Dataset entries:

____________

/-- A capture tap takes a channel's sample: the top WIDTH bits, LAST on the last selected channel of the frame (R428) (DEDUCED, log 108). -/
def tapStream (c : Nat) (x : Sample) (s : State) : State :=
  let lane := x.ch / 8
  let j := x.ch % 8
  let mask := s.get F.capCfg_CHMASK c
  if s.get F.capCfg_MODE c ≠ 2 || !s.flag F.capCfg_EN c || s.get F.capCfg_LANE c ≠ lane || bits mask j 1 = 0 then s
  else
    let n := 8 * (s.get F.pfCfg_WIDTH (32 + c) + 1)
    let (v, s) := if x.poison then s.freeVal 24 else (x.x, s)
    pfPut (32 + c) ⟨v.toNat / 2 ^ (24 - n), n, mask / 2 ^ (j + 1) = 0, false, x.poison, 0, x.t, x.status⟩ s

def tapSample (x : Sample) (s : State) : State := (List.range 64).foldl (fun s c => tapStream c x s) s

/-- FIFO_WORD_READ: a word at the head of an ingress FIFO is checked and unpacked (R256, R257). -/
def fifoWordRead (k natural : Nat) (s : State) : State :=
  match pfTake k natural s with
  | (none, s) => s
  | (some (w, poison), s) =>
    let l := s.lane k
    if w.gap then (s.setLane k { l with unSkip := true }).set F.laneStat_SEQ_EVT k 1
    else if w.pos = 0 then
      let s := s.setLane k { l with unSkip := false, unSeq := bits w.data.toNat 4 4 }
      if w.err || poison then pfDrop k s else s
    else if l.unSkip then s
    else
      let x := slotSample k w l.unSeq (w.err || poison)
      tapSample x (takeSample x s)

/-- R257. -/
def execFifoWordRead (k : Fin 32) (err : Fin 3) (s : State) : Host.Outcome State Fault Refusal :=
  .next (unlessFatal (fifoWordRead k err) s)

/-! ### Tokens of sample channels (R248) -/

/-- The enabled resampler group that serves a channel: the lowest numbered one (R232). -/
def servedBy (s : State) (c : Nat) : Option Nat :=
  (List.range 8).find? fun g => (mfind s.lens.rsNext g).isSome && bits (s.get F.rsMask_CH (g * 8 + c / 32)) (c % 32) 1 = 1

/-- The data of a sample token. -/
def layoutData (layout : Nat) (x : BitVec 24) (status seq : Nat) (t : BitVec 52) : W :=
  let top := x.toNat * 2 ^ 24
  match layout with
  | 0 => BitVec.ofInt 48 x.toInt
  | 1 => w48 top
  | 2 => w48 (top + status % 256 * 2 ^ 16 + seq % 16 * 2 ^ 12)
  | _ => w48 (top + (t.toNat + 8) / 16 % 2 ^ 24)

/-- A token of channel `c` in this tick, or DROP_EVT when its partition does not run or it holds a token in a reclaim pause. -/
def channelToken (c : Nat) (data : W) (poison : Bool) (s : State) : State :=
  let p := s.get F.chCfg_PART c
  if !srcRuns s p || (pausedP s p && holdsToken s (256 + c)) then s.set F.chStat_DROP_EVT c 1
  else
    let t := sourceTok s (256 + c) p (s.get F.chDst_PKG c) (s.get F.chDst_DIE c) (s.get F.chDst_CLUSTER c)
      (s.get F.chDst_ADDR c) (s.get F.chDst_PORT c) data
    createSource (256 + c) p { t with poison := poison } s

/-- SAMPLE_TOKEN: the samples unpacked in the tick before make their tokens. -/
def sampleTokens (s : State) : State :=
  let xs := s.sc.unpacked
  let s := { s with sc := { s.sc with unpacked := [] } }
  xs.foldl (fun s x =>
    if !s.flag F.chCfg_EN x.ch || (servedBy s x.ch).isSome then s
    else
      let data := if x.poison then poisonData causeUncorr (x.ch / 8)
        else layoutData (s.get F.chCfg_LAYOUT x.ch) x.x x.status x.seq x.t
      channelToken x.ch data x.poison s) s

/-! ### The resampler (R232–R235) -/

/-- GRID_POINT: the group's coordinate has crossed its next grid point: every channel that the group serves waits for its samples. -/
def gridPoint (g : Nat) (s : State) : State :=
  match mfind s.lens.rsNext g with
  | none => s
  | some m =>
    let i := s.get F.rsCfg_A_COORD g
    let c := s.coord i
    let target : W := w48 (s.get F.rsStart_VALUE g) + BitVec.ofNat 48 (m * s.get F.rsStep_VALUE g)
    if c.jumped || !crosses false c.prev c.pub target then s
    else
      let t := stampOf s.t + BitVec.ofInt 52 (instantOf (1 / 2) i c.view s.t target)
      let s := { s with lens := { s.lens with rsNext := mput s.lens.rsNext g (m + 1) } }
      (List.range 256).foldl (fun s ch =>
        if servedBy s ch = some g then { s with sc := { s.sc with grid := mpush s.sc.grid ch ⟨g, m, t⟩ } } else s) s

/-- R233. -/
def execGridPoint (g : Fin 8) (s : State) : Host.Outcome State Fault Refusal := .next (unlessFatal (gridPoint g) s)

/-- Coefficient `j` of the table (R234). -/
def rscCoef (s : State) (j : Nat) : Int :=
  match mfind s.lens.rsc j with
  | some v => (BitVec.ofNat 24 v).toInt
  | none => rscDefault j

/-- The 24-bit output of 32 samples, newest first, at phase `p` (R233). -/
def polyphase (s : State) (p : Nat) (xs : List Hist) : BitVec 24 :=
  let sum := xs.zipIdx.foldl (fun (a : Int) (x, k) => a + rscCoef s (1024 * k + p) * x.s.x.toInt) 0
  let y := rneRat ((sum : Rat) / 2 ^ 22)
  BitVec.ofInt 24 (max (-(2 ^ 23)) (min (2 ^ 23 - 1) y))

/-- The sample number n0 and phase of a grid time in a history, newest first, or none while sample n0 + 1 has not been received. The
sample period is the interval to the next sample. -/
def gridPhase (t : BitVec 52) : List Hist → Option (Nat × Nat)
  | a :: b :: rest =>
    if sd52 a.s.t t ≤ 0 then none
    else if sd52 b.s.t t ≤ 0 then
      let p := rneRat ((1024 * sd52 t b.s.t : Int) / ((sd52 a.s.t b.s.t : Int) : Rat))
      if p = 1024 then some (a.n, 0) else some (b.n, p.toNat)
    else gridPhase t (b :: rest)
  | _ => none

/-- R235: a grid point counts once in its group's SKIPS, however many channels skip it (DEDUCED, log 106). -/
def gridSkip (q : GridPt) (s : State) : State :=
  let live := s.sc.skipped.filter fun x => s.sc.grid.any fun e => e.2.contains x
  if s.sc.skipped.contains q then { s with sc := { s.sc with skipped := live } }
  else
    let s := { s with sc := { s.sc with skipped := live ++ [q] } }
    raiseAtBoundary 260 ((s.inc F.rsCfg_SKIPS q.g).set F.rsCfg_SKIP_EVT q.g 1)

____________

**Requirement**:
Work through the data and report how many of its lines hold the word "false", giving only the figure.

**Reply**:
3